This isn't unusual if there is manipulation of the feeder for swallowing.. which is to be expected if offered a larger food item so reading it as a problem is tricky. 

some comments 

Ed


----------



## cam1941 (Jan 16, 2014)

These points are particularly interesting. I had no idea that FF’s (Dipterans) are deficient in certain amino acids. 

Also, really interesting concept that an animal can starve even though its being fed regularly. 

Thanks again for posting.




Ed said:


> On a generic level, Dipterans tend to be deficient in cysteine and leucine while beetles tend to be a more complete food source (and see my comments above on mealworms).





Ed said:


> It is a little more complicated than how the feeder assimilates the diet, the reason that Dipterans (as a broad generalization) may not be as good as beetles (again broad generalization) is that they have different metabolic needs for the two amino acids. They simple use less cysteine in their tissues and if an organism is fed primarily flies and cannot make sufficient cysteine to meet its needs then it will starve. This cannot be made up via diet of the fly as there isn't any way to store amino acids in excess of what is needed (in fact most animals convert them to a carbohydrate and either use them as fuel or further convert them to fat and store it). So regardless of the diet fed the flies they are going to be deficient in cysteine, which is also why it is included in many of the dusting supplements as it alleviates the shortcoming of the flies. (and as I noted I'm not doing the analysis either as its more than I want to take on right now).


----------



## Ed (Sep 19, 2004)

cam1941 said:


> These points are particularly interesting. I had no idea that FF’s (Dipterans) are deficient in certain amino acids.

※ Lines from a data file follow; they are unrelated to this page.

-- ==== Sys2Proof/Proofs/Wakes.lean ====
section
/-! PROOFS. The wakes of Table 19-3 (R481, R487, R488): what a source does in STANDBY, during an entry, and while wakes are
discarded. -/

namespace Sys2Proof.Machine

-- In order: a default argument `by simp` waits for every declaration before it, and many that wait take many threads.
set_option Elab.async false

/-! ### The sources -/

/-- `c` is the command of wake source `b`, and the source is enabled (Table 19-3). -/
inductive WakeSource (s : State) : Nat → Instr → Prop
  | wakeN : rd s.dev F.PWR_WAKE_CFG_WAKE_N_EN = 1 → WakeSource s 0 .wakeN
  | smbus : rd s.dev F.PWR_WAKE_CFG_SMB_EN = 1 → WakeSource s 1 .smbusWake
  | mate : s.dev.pwr.agreed = true → s.dev.pwr.ticked = true → WakeSource s 2 .twAliveWake
  | timer : s.dev.pwr.st = .standby → rd s.dev F.PWR_WAKE_CFG_TIMER_EN = 1 → rd s.dev F.PWR_WAKE_TMR ≠ 0 →
      WakeSource s 3 .wakeTimer
  | restart : s.dev.pwr.st = .standby → rd s.dev F.PWR_CFG_AUTO_RESTART = 1 → rd s.dev F.PWR_STATUS_LAST_OFF = 4 →
      s.dev.pwr.noRestart = false → WakeSource s 4 .autoRestart

/-- Whatever the source, its command is the wake. -/
theorem WakeSource.exec_eq {s : State} {b : Nat} {c : Instr} (h : WakeSource s b c) : exec c s = .next (wake b s) := by
  cases h
  case wakeN h => simp [exec, execWakeN, rdB, h]
  case smbus h => simp [exec, execSmbusWake, rdB, h]
  case mate hagreed hticked => simp [exec, execTwAliveWake, hagreed, hticked]
  case timer hst hen htmr => simp [exec, execWakeTimer, rdB, hst, hen, htmr]
  case restart hst hen hoff hno => simp [exec, execAutoRestart, rdB, hst, hen, hoff, hno]

/-! ### POWER_UP -/

/-- POWER_UP starts on FIO from a reset device (R481). -/
theorem startUp_begins (s : State) : (startUp s).pending = s.pending ∧ (startUp s).dev.pwr.st = .powerUp ∧ (startUp s).sn = 0 ∧
    (startUp s).dev.pwr.core = false := by
  unfold startUp
  extract_lets t d d₁ d₂
  split <;> exact ⟨rfl, rfl, rfl, rfl⟩

/-! ### The wake -/

section
variable {s : State} {b : Nat}

theorem wake_of_discard (h : s.dev.pwr.discard = true) : wake b s = s := by
  simp [wake, h]

theorem wake_of_standby (hdiscard : s.dev.pwr.discard = false) (hst : s.dev.pwr.st = .standby) :
    wake b s = wakeUp { s with dev := wakeSrc s.dev (BitVec.ofNat 5 (2 ^ b)) } := by
  simp [wake, hdiscard, hst]

/-- During an entry that was accepted the source is held (R487). -/
theorem wake_of_armed (hdiscard : s.dev.pwr.discard = false) (harmed : s.dev.pwr.armed = true)
    (hst : s.dev.pwr.st = .entry ∨ s.dev.pwr.st = .down) :
    wake b s = { s with dev := onPwr s.dev fun p => { p with latch := p.latch ||| BitVec.ofNat 5 (2 ^ b) } } := by
  rcases hst with hst | hst <;> simp [wake, hdiscard, harmed, hst]

end

/-- A source recorded in PWR_WAKE_STATUS shows there. -/
theorem rd_wakeSrc (d : Dev) (m : BitVec 5) :
    rd (wakeSrc d m) F.PWR_WAKE_STATUS_SRC = rd d F.PWR_WAKE_STATUS_SRC ||| m.toNat :=
  rd_wr_fits d ⟨by decide, Nat.or_lt_two_pow (rd_lt d F.PWR_WAKE_STATUS_SRC 0) m.isLt⟩

theorem testBit_wakeSrc (d : Dev) (b : Fin 5) :
    (rd (wakeSrc d (BitVec.ofNat 5 (2 ^ b.val))) F.PWR_WAKE_STATUS_SRC).testBit b.val = true := by
  have hbit : (BitVec.ofNat 5 (2 ^ b.val)).toNat.testBit b.val = true := by
    revert b
    decide
  rw [rd_wakeSrc, Nat.testBit_or, hbit, Bool.or_true]

/-! ### The commands -/

section
variable {s : State} {b : Fin 5} {c : Instr} (h : WakeSource s b c) (hdiscard : s.dev.pwr.discard = false)
include h hdiscard

theorem wake_starts (hst : s.dev.pwr.st = .standby) (hmin : s.dev.pwr.offMin = true) : ∃ t, exec c s = .next t ∧
    t.pending = s.pending ∧ t.dev.pwr.st = .powerUp ∧ t.sn = 0 ∧ t.dev.pwr.core = false :=
  ⟨_, h.exec_eq.trans (congrArg _ ((wake_of_standby hdiscard hst).trans (if_pos hmin))), startUp_begins _⟩

theorem wake_waits (hst : s.dev.pwr.st = .standby) (hmin : s.dev.pwr.offMin = false) :
    ActsR [F.PWR_WAKE_STATUS_SRC.addr 0] [.pwr] c s fun t => t.dev.pwr = { s.dev.pwr with wakeDue := true } ∧
      (rd t.dev F.PWR_WAKE_STATUS_SRC).testBit b.val = true := by
  have hwait : ¬ s.dev.pwr.offMin = true := by simp [hmin]
  refine ((Within.refl _ _ s.dev).wr.onPwr).actsR
    (h.exec_eq.trans (congrArg _ ((wake_of_standby hdiscard hst).trans (if_neg hwait)))) ⟨rfl, ?_⟩
  exact testBit_wakeSrc s.dev b

theorem wake_held (harmed : s.dev.pwr.armed = true) (hst : s.dev.pwr.st = .entry ∨ s.dev.pwr.st = .down) :
    Acts [.pwr] c s fun t => t.dev.pwr = { s.dev.pwr with latch := s.dev.pwr.latch ||| BitVec.ofNat 5 (2 ^ b.val) } :=
  ((Within.refl [] _ s.dev).onPwr).acts (h.exec_eq.trans (congrArg _ (wake_of_armed hdiscard harmed hst))) rfl

end

/-- OFF_MIN's end starts the POWER_UP that waits for it. -/
theorem offMin_starts {s : State} (hst : s.dev.pwr.st = .standby) (hdue : s.dev.pwr.wakeDue = true) :
    ∃ t, exec .offMinExpiry s = .next t ∧ t.pending = s.pending ∧ t.dev.pwr.st = .powerUp := by
  have hexec : exec .offMinExpiry s = .next (startUp { s with dev := onPwr s.dev fun p => { p with offMin := true } }) := by
    simp [exec, execOffMinExpiry, offMinEnd, hst, hdue]
  obtain ⟨hpending, hup, -, -⟩ := startUp_begins { s with dev := onPwr s.dev fun p => { p with offMin := true } }
  exact ⟨_, hexec, hpending, hup⟩

theorem offMin_passes {s : State} (hst : s.dev.pwr.st = .standby) (hdue : s.dev.pwr.wakeDue = false) :
    Acts [.pwr] .offMinExpiry s fun t => t.dev.pwr = { s.dev.pwr with offMin := true } :=
  ((Within.refl [] _ s.dev).onPwr (g := fun p => { p with offMin := true })).acts (by simp [exec, execOffMinExpiry, offMinEnd, hst, hdue]) rfl

/-- Settles O56: the enabled source, then the wake in the state of the sequencer, then OFF_MIN. -/
theorem wakesStartPowerUp : Obligations.WakesStartPowerUp := by
  intro s b c hsource
  have h : WakeSource s b c := by
    obtain ⟨hb, rfl, h⟩ | ⟨hb, rfl, h⟩ | ⟨hb, rfl, hagreed, hticked⟩ | ⟨hb, rfl, hst, hen, htmr⟩ | ⟨hb, rfl, hst, hen, hoff, hno⟩ :=
      hsource <;> rw [hb]
    · exact .wakeN h
    · exact .smbus h
    · exact .mate hagreed hticked
    · exact .timer hst hen htmr
    · exact .restart hst hen hoff hno
  refine ⟨fun hdiscard => ?_, fun hdiscard hst => ⟨wake_starts h hdiscard hst, wake_waits h hdiscard hst⟩, wake_held h,
    offMin_starts, offMin_passes⟩
  rw [h.exec_eq, wake_of_discard hdiscard]

end Sys2Proof.Machine
end

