-- ==== Sys2Proof/Proofs/HealthLoops.lean ====
section
/-! PROOFS. The health loops (R491 to R496) as the obligation states them. -/

namespace Sys2Proof.Machine

/-! ### A whole reading of the sensors -/

section
variable (temps volts procs : List (BitVec 12)) (sn : SN) (d : Dev)

/-- The readings stored. -/
def readingsStored (d : Dev) : Dev :=
  putReadings F.PWR_SENS_PROC 8 procs (putReadings F.PWR_SENS_VOLT 12 volts (putReadings F.PWR_SENS_TEMP 16 temps d))

/-- The readings stored and the monitors judged. -/
def monitorsJudged (d : Dev) : Dev := (volts.take 12).zipIdx.foldl (vmonStep sn) (readingsStored temps volts procs d)

theorem sensorRead_eq : sensorRead temps volts procs sn d = tempRead (temps.take 16) sn (monitorsJudged temps volts procs sn d) := rfl

/-- The words of the sensors. -/
abbrev sensorRegs : List Nat :=
  sensorWords F.PWR_SENS_TEMP 16 ++ sensorWords F.PWR_SENS_VOLT 12 ++ sensorWords F.PWR_SENS_PROC 8

theorem within_readingsStored : Within sensorRegs [.regs] d (readingsStored temps volts procs d) :=
  (((Within.refl _ _ d).next (within_putReadings F.PWR_SENS_TEMP 16 temps d) fun _ h => by simp [h]).next
    (within_putReadings F.PWR_SENS_VOLT 12 volts _) fun _ h => by simp [h]).next
    (within_putReadings F.PWR_SENS_PROC 8 procs _) fun _ h => by simp [h]

theorem rd_readingsStored_clear {g : Fld} {j : Nat} (h : F.PWR_SENS_TEMP.clear g = true ∧ F.PWR_SENS_VOLT.clear g = true ∧
    F.PWR_SENS_PROC.clear g = true) : rd (readingsStored temps volts procs d) g j = rd d g j := by
  rw [readingsStored, rd_putReadings_clear _ _ _ _ h.2.2, rd_putReadings_clear _ _ _ _ h.2.1, rd_putReadings_clear _ _ _ _ h.1]

theorem rd_stored_temp {j : Nat} (hj : j < 16) {v : BitVec 12} (hv : temps[j]? = some v) :
    rd (readingsStored temps volts procs d) F.PWR_SENS_TEMP j = v.toNat := by
  rw [readingsStored, rd_putReadings_clear _ _ _ _ (by decide), rd_putReadings_clear _ _ _ _ (by decide)]
  exact rd_putReadings _ _ _ _ (by decide) hj hv

theorem rd_stored_volt {j : Nat} (hj : j < 12) {v : BitVec 12} (hv : volts[j]? = some v) :
    rd (readingsStored temps volts procs d) F.PWR_SENS_VOLT j = v.toNat := by
  rw [readingsStored, rd_putReadings_clear _ _ _ _ (by decide)]
  exact rd_putReadings _ _ _ _ (by decide) hj hv

theorem rd_stored_proc {j : Nat} (hj : j < 8) {v : BitVec 12} (hv : procs[j]? = some v) :
    rd (readingsStored temps volts procs d) F.PWR_SENS_PROC j = v.toNat :=
  rd_putReadings _ _ _ _ (by decide) hj hv

/-- Monitor `i` reads outside its window, or was and has not been read. -/
def vmonOut (i : Fin 12) : Bool := ((volts[i.val]?).map fun v => vmonBad d i v.toNat).getD (d.pwr.vmon.getLsbD i)

/-- The monitors that leave their windows. -/
def vmonEvents : List Ev := (List.finRange 12).filterMap fun i =>
  if vmonOut volts d i = true ∧ d.pwr.vmon.getLsbD i = false then
    some { typ := 0xB4, sn := sn, p0 := i.val, p1 := ((volts[i.val]?).getD 0).toNat } else none

theorem vmonEvents_eq : vmonEvents volts sn d = (volts.take 12).zipIdx.filterMap (vmonEvent sn d) := by
  rw [filterMap_zipIdx_eq _ (n := 12) (by simp), vmonEvents]
  refine List.filterMap_congr fun i _ => ?_
  rw [List.getElem?_take, if_pos i.isLt]
  cases h : volts[i.val]? with
  | none => simp [vmonOut, h]
  | some v => simp [vmonOut, vmonEvent, h]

You can't say this in that context and be accurate. In the example I gave, Dipterans (as a broad generalization) compared to to beetles (again as a broad generalization) have less cysteine (this does not automatically mean that they are deficient as a food source). They could have more cysteine compared to a different organism (but I'd have to look up the data to give a specific example). As cysteine is a semi-essential amino acid, this means that for animals with a large need for cysteine (say they can't make as much as another animal), the flies are less optimal than the beetles (broad generalizations) and could contribute to a deficiency unless it is addressed in the dusting supplement. Basically this is why amino acids are present in many of the dusting supplements as a kind of shot gun approach as small excesses of amino acids aren't a problem for the animal as I noted above what is done with surplus amino acids (provided there is so much that it can affect kidney function but that requires a lot of it)). 




cam1941 said:


> Also, really interesting concept that an animal can starve even though its being fed regularly.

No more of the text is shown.